As an editor focused on international literature, I ask this question often. People tell me Americans are not interested in other cultures; that we have plenty of great books in English to keep us busy, and that our privileged position creates cultural blindness. That publishers in the US resist works in translation because it takes time, money, and connections far more complex than publishing local writers, or because American editors are monolingual, unlike editors in other countries. These dire statistics are focused only on the number of translations published, but demand for international books forces a shift. In China, the top five bestselling fiction books of 2017 were translations (including works by Japan’s Keigo Higashino and Afghan-American author Khaled Hosseini); compare that to the US top five, who were all American, save for Canadian Margaret Atwood. We, the readers, have the power to change this trend.

“Authors like J.K. Rowling and Jojo Moyes top both German and American bestseller lists, but it’s rare for a German author to top charts in the US. Why does this cultural imbalance persist?”

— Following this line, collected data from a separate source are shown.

-- ==== Sys2Proof/Certificates/Slice0/Obligations.lean ====
section
/-! DEFINITION. The statements for the provers, from the numbered rules of spec/. `Sys2Proof.Safety` defines the terms:
`State.Ready` and `State.Running` (where a command starts or goes on), `State.completed` (where it ends), the scripts of
the chip's answers, and the invariant. -/

open Sys2Proof Sys2Proof.Machine

/-! ## Encodings -/

/-- Code words of each format, written out from R311, R320, R321, R322 and R323, decode to the instruction they
encode. -/
def Obligations.SampleWordsDecode : Prop :=
  decode (.hcmd [0x01]) = .ok .init ∧
  decode (.hcmd [0x11, 0x0D, 0x07]) = .ok (.regWrite 0x0D 0x07) ∧
  decode (.hcmd [0x20, 0x0C, 0x93, 0x20]) = .ok (.toCard 0x0C [0x93, 0x20]) ∧
  decode (.hcmd [0x33, 0x60, 7, 1, 2, 3, 4, 5, 6, 0x03, 0xC1, 0x52, 0x1F, 0x8F]) =
    .ok (.auth 0x60 7 [1, 2, 3, 4, 5, 6] [0x03, 0xC1, 0x52, 0x1F, 0x8F]) ∧
  decode (.hcmd [0x4A, 0x58, 11]) = .ok (.writeSector [0x58] 11) ∧
  decode (.inev ⟨0b00, 100, false, true, true⟩) = .ok (.encoderEdgeClk 100 false true true) ∧
  decode (.inev ⟨0b10, 1000, true, true, false⟩) = .ok (.buttonEdge 1000 true true false) ∧
  decode (.inev ⟨0b11, 0, true, true, true⟩) = .error .reservedLine ∧
  decode (.qsum 0b1101) = .ok .qsumCw1101 ∧
  decode (.qsum 0b1110) = .ok .qsumCcw1110 ∧
  decode (.txaddr 0x88 0x00) = .ok (.txaddrRead 0x04) ∧
  decode (.txaddr 0x1A 0x07) = .ok (.txaddrWrite 0x0D 0x07) ∧
  decode (.frame ⟨false, .req, [0x26]⟩) = .ok (.frameRequest 0x26) ∧
  decode (.frame ⟨false, .full, [0x93, 0x20]⟩) = .ok .frameAnticoll ∧
  decode (.frame ⟨true, .unchanged, [0x60, 7, 1, 2, 3, 4, 5, 6, 0x03, 0xC1, 0x52, 0x1F]⟩) =
    .ok (.frameAuth 0x60 7 [1, 2, 3, 4, 5, 6] [0x03, 0xC1, 0x52, 0x1F])

/-- Decoding and encoding are inverse on all five formats: a code word decodes to an instruction exactly when the
instruction is well formed and its encoding is that code word. -/
def Obligations.DecodeIffEncode : Prop :=
  ∀ (c : Code) (i : Instr), decode c = .ok i ↔ i.wf = true ∧ encode i = c

/-- The reserved opcodes are those listed in R350, and no other opcode is answered so. -/
def Obligations.ReservedOpcodes : Prop :=
  ∀ (op : Byte) (bytes : List Byte),
    decode (.hcmd (op :: bytes)) = .error (.reservedOpcode op) ↔
      op = 0x00 ∨ (0x04 ≤ op ∧ op ≤ 0x0F) ∨ (0x16 ≤ op ∧ op ≤ 0x1F) ∨ (0x22 ≤ op ∧ op ≤ 0x2F) ∨
      (0x37 ≤ op ∧ op ≤ 0x3F) ∨ (0x43 ≤ op ∧ op ≤ 0x47) ∨ 0x4B ≤ op

/-- The two bytes of every transaction record: byte 0 is `dir << 7 | addr << 1 | 0`, byte 1 the value of a write or 0x00
for a read (R322, R210, R211), and they decode to the transaction. -/
def Obligations.TransactionBytes : Prop :=
  (∀ (p : Nat) (a : RegAddr) (v : Byte),
    Txn.busBytes ⟨p, .rd, a, v⟩ = [0x80#8 ||| (a.setWidth 8 <<< 1), 0x00] ∧
    Txn.busBytes ⟨p, .wr, a, v⟩ = [a.setWidth 8 <<< 1, v] ∧
    decode (.txaddr (0x80#8 ||| (a.setWidth 8 <<< 1)) 0x00) = .ok (.txaddrRead a) ∧
    decode (.txaddr (a.setWidth 8 <<< 1) v) = .ok (.txaddrWrite a v)) ∧
  (∀ (t : Txn) (b : Byte), t.busBytes.head? = some b → b.getLsbD 0 = false)

/-! ## The step -/

/-- A step runs the decoded instruction: the host's command (R312), the running command (R120, R122), the next edge
(R610), or a code word set at its unit; around exec the step sets whose turn it is and takes the input off its list. -/
def Obligations.StepRunsDecoded : Prop :=
  ∀ (s : State) (st : Station) (p q : Nat) (turns : List Turn) (i : Instr), s.stations[p]? = some st →
    (∀ bytes more, s.turns = .host p q :: turns → st.phase = .idle → st.hostQ = bytes :: more →
      decode (.hcmd bytes) = .ok i →
      step s = exec i { s with
        turns := turns, sel := p, quantum := q
        stations := s.stations.modify p fun st => { st with hostQ := more } }) ∧
    (s.turns = .cpe p q :: turns → st.phase = .busy → st.cur = some (.known i) →
      step s = exec i { s with turns := turns, sel := p, quantum := q }) ∧
    (∀ e more, s.turns = .edge p :: turns → st.edgeQ = e :: more → decode (.inev e) = .ok i →
      (holdsInput s.cfg p i st = false ∨ st.phase = .dead) →
      step s = exec i { s with
        turns := turns, sel := p, quantum := 0
        stations := s.stations.modify p fun st => { st with edgeQ := more } }) ∧
    (∀ c more, s.turns = .probe p q :: turns → st.probeQ = c :: more → decode c.code = .ok i →
      probeReady s.cfg p c st = true →
      step s = exec i { s with
        turns := turns, sel := p, quantum := q
        stations := s.stations.modify p fun st => { st with probeQ := more } })

/-! ## Reset -/

/-- Block reset, for every parameter set and every pair of line levels at every station (R800). -/
def Obligations.ResetValues : Prop :=
  ∀ (cfg : Config) (first : Bool × Bool) (others : List (Bool × Bool)),
    (State.resetWith cfg first others).lockOwner = none ∧
    (State.resetWith cfg first others).trace = [] ∧
    (State.resetWith cfg first others).stations.length = others.length + 1 ∧
    ∀ (p : Nat) (clk dt : Bool), (first :: others)[p]? = some (clk, dt) →
      ∃ st : Station, (State.resetWith cfg first others).stations[p]? = some st ∧
      (cfg.initEncPolicy = .sample → st.lastEnc = BitVec.ofBool clk ++ BitVec.ofBool dt) ∧
      (cfg.initEncPolicy = .zero → st.lastEnc = 0b00) ∧
      st.cwCnt = 0 ∧ st.ccwCnt = 0 ∧ st.turnCounter = 0 ∧
      st.lastAccClk = none ∧ st.lastAccDt = none ∧ st.lastAccBtn = none ∧ st.events = [] ∧
      st.phase = .idle ∧ st.inited = false ∧ st.cancelReq = false ∧ st.authWarn = false ∧ st.rstOut = false ∧
      st.cur = none ∧ st.res = ⟨none, none, none, none, none, none, none⟩

/-- The invariant holds after block reset, for every parameter set and every line levels. -/
def Obligations.ResetInv : Prop :=
  ∀ (cfg : Config) (first : Bool × Bool) (others : List (Bool × Bool)), (State.resetWith cfg first others).Inv

/-! ## The whole machine -/

/-- Every step keeps the invariant. -/
def Obligations.StepKeepsInv : Prop := ∀ s t : State, s.Inv → step s = .next t → t.Inv

/-- A transaction without the lock is the fault of R651, and no step from a state that meets the invariant raises it; nor
does a running command lack its record `cur`. -/
def Obligations.NoOwnershipFault : Prop :=
  (∀ (s : State) (a : RegAddr) (v : Byte), s.lockOwner ≠ some s.sel →
    exec (.txaddrRead a) s = .fault (.busNotOwned s.sel) ∧
    exec (.txaddrWrite a v) s = .fault (.busNotOwned s.sel)) ∧
  (∀ (s : State) (p : Nat), s.Inv → step s ≠ .fault (.busNotOwned p)) ∧
  (∀ s : State, s.Inv → step s ≠ .fault (.absentField "cur"))

/-- No step of a station reads or writes the station state of another station (R100): a step leaves every other station
as it was, and whatever another station's state is, the step goes the same way. -/
def Obligations.StationIsolation : Prop :=
  ∀ (s : State) (p : Nat) (other : Station), p ≠ (nextTurn s).1.station →
    (∀ t, step s = .next t →
      t.stations[p]? = s.stations[p]? ∧
      step { s with stations := s.stations.set p other } = .next { t with stations := t.stations.set p other }) ∧
    (∀ e, step s = .fault e → step { s with stations := s.stations.set p other } = .fault e) ∧
    (∀ e, step s = .refused e → step { s with stations := s.stations.set p other } = .refused e)

/-- No step changes the parameters or the number of stations, and a step only appends to the bus trace, each record it
appends being the moving station's (R131, R220, R230, R733). -/
def Obligations.TraceGrows : Prop :=
  ∀ s t : State, step s = .next t →
    t.cfg = s.cfg ∧ t.stations.length = s.stations.length ∧
    ∃ new, t.trace = s.trace ++ new ∧ ∀ x ∈ new, x.station = (nextTurn s).1.station

/-- While a station holds the lock, no step of another station issues a transaction or takes or frees the lock: the
records of a tenure are contiguous (R231, R652, R664). The lock is only ever given to the station that moves, and only
when it was free, and only its owner's step frees it (R130, R652). -/
def Obligations.TenureExclusive : Prop :=
  ∀ s t : State, step s = .next t →
    (∀ owner, s.lockOwner = some owner → (nextTurn s).1.station ≠ owner →
      t.trace = s.trace ∧ t.lockOwner = some owner) ∧
    (t.lockOwner = s.lockOwner ∨
      (t.lockOwner = some (nextTurn s).1.station ∧ s.lockOwner = none) ∨
      (t.lockOwner = none ∧ s.lockOwner = some (nextTurn s).1.station))

/-- A DEAD station stays DEAD, accepts no command and emits no event (R120, R602, R804). -/
def Obligations.DeadStaysDead : Prop :=
  ∀ (s t : State) (p : Nat) (st : Station), step s = .next t → s.stations[p]? = some st → st.phase = .dead →
    ∃ st', t.stations[p]? = some st' ∧ st'.phase = .dead ∧ st'.cur = st.cur ∧ st'.res = st.res ∧
      st'.results = st.results ∧
      st'.inited = st.inited ∧ (st'.events = st.events ∨ st'.events = st.events.tail)

/-- In one step a station's event stream stays, loses its front event to the consumer, or gets one event of its own at
its end, together with the change of turn_counter that the event stands for (R117, R605, R608). -/
def Obligations.EventStream : Prop :=
  ∀ (s t : State) (p : Nat) (st st' : Station), step s = .next t → s.stations[p]? = some st →
    t.stations[p]? = some st' →
    (st'.events = st.events ∧ st'.turnCounter = st.turnCounter) ∨
    (st'.events = st.events.tail ∧ st'.turnCounter = st.turnCounter) ∨
    (st'.events = st.events ++ [.button p] ∧ st'.turnCounter = st.turnCounter) ∨
    (st'.events = st.events ++ [.turn p .cw] ∧ st'.turnCounter = st.turnCounter + 1) ∨
    (st'.events = st.events ++ [.turn p .ccw] ∧ st'.turnCounter = st.turnCounter - 1)

/-! ## The life of a command -/

/-- A command that passes its checks is accepted: `cur` takes it and the phase is BUSY. At a BUSY or DEAD station a
command that is presented has no move: the step changes no station. A command that ends writes `res`, clears
`cancel_req`, and leaves the phase IDLE, or DEAD after HWFAIL (R312). -/
def Obligations.CommandLife : Prop :=
  (∀ (i : Instr) (g : Gate) (s : State) (st : Station), hostGate s.cfg i = some g → i.wf = true →
    s.here = some st → st.phase = .idle → g.check st.inited (s.lockOwner == some s.sel) = none → s.quantum = 0 →
    exec i s = .next (s.modifyHere fun st =>
      { st with cur := some (.known i), phase := .busy, pos := [], attempts := 0 })) ∧
  (∀ (s : State) (st : Station) (p q : Nat) (turns : List Turn), s.turns = .host p q :: turns →
    s.stations[p]? = some st → st.phase ≠ .idle →
    step s = .next { s with turns := turns, sel := p, quantum := q }) ∧
  (∀ (s : State) (st : Station) (r : Res),
    cpeNode (.ret (.done r)) st s = .next (s.modifyHere fun st =>
      { st with
        res := r
        results := st.results ++ [r]
        cancelReq := false
        phase := if r.status = some .hwFail then .dead else .idle
        pos := []
        attempts := 0 }))

/-- The acceptance checks of every host command are made in the order of R712, the first that fails is the one
reported, and the refusal changes `cur`, `res`, `cancel_req` and the phase only: no transaction, no lock action
(R714). -/
def Obligations.AcceptanceChecks : Prop :=
  ∀ (i : Instr) (g : Gate) (s : State) (st : Station) (sub : Sub), hostGate s.cfg i = some g → i.wf = true →
    s.here = some st → st.phase = .idle →
    (if g.init = .forbidden ∧ st.inited = true then some .alreadyInit
      else if g.init = .required ∧ st.inited = false then some .notInit
      else if g.lock = .held ∧ s.lockOwner ≠ some s.sel then some .noLock
      else if g.lock = .notHeld ∧ s.lockOwner = some s.sel then some .lockHeld
      else g.operand) = some sub →
    exec i s = .next (s.refusedWith i sub)

/-- A command with a reserved opcode, presented to an IDLE station, ends at once with ILLEGAL: it changes `res`, `cur`,
`cancel_req` and the phase only (R713, R714). The result joins the model's own list of results (A39). That `cur` keeps
the record (R703) as its opcode and the bytes after it, uninterpreted, is the model's reading (A22). -/
def Obligations.ReservedOpcodeIllegal : Prop :=
  ∀ (s : State) (st : Station) (p q : Nat) (turns : List Turn) (op : Byte) (bytes : List Byte)
    (more : List (List Byte)),
    s.turns = .host p q :: turns → s.stations[p]? = some st → st.phase = .idle → st.hostQ = (op :: bytes) :: more →
    decode (.hcmd (op :: bytes)) = .error (.reservedOpcode op) →
    step s = .next { s with
      turns := turns, sel := p, quantum := q
      stations := s.stations.modify p fun st =>
        { st with
          hostQ := more
          cur := some (.reserved op bytes)
          res := { Res.absent with status := some .illegal }
          results := st.results ++ [{ Res.absent with status := some .illegal }]
          cancelReq := false
          phase := .idle
          pos := []
          attempts := 0 } }

/-- A command record that is no HCMD encoding is refused: it is not a status (R712, R716). The rules name a key not of 6
bytes and a uid not of 5 bytes, which AUTH and SELECT show. That every record of another length than its opcode's
operands is no encoding, and is refused too, is the model's choice (A21, A37). -/
def Obligations.MalformedRefused : Prop :=
  (∀ (s : State) (st : Station) (p q : Nat) (turns : List Turn) (bytes : List Byte) (more : List (List Byte)),
    s.turns = .host p q :: turns → s.stations[p]? = some st → st.phase = .idle → st.hostQ = bytes :: more →
    (∀ i, decode (.hcmd bytes) ≠ .ok i) → (∀ op, decode (.hcmd bytes) ≠ .error (.reservedOpcode op)) →
    step s = .refused .malformedCommand) ∧
  (∀ uid : List Byte, uid.length ≠ 5 → ∀ i, decode (.hcmd (0x32 :: uid)) ≠ .ok i) ∧
  (∀ rest : List Byte, rest.length ≠ 13 → ∀ i, decode (.hcmd (0x33 :: rest)) ≠ .ok i)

Austria, a small country with the fifth-largest publishing industry by total market value per inhabitant, has a particularly voracious audience reading across country of origin and across category, according to its bestseller list. Alongside German authors still unfamiliar to US readers are Spanish book club fiction by Cristina Campos, Martin Walker’s Bruno, chief of police mysteries, Karin Slaughter thrillers, Donna Leon, New Zealand-based Nalini Singh’s paranormal romances, and inspiration by John P. Strelecky. The broad and thought-provoking scope of Germany’s Der Spiegel bestseller list demonstrates even more international literary writers as mainstream: currently featured are world-renowned Austrian author Robert Seethaler’s The Field and The History of Bees by Norwegian Maja Lunde (published in 2017 in English translation by Diane Oatley) alongside local crime and humor, Harlan Coban, Haruki Murakami, and French award-winner Laetitia Colombani. Why are these markets so hungry for voices from beyond their own language?

The lessons of history offer one possible answer: cultural influence is formal foreign policy in both Austria and Germany. Cultural institutions like the Austrian Cultural Forum (formerly the Austria Institute), with 29 fora around the world specifically emphasizing the connection between culture and human rights, and the Goethe Institute, which has 159 international outposts in 98 countries hosting events and visiting authors, were formed after World War II to engage the diaspora. Contemporary authors at that time like Thomas Bernhard and Franz Kafka established a high-minded literary culture with global relevance; everyday readers well understood the grave risks of isolationism and the urgency of exchanging ideas across borders. To this day, German-language readers lead the world in published translations. So what can the US learn from our current global crisis? Will it take mass American migration as a result of war to foster such cross-pollination and literary inspiration, or can we jump to the solution and invest in culture?

Bravo to the National Book Foundation’s National Book Award—an American institution—which recently announced a new prize recognizing works in translation. As executive director Lisa Lucas explains, “This is an opportunity for us to influence how visible books in translation are. The less we know about the rest of the world, the worse off we are.” Awards will help readers discover books—I’m writing to encourage you to read them. Diverse books may be good for you, but they are also just as entertaining and escapist as the comfort reads we reach for most readily. Readers have accepted translated staples like Paulo Coehlo’s The Alchemist, proven brand Stieg Larsson’s ongoing Millenium Trilogy, and children’s classics like Tarō Gomi’s Everybody Poops, but I challenge you to help shift this paradigm by adding more international voices to your reading diet.

It is easy for me to imagine a more compassionate world, a place where education brings people together and empowers us to find one another through the arts. I would like to think that globalization will lead us toward a new cultural unity; a world where books are as unique as the people who write them and readers are drawn together through stories, beyond the borders of language or country.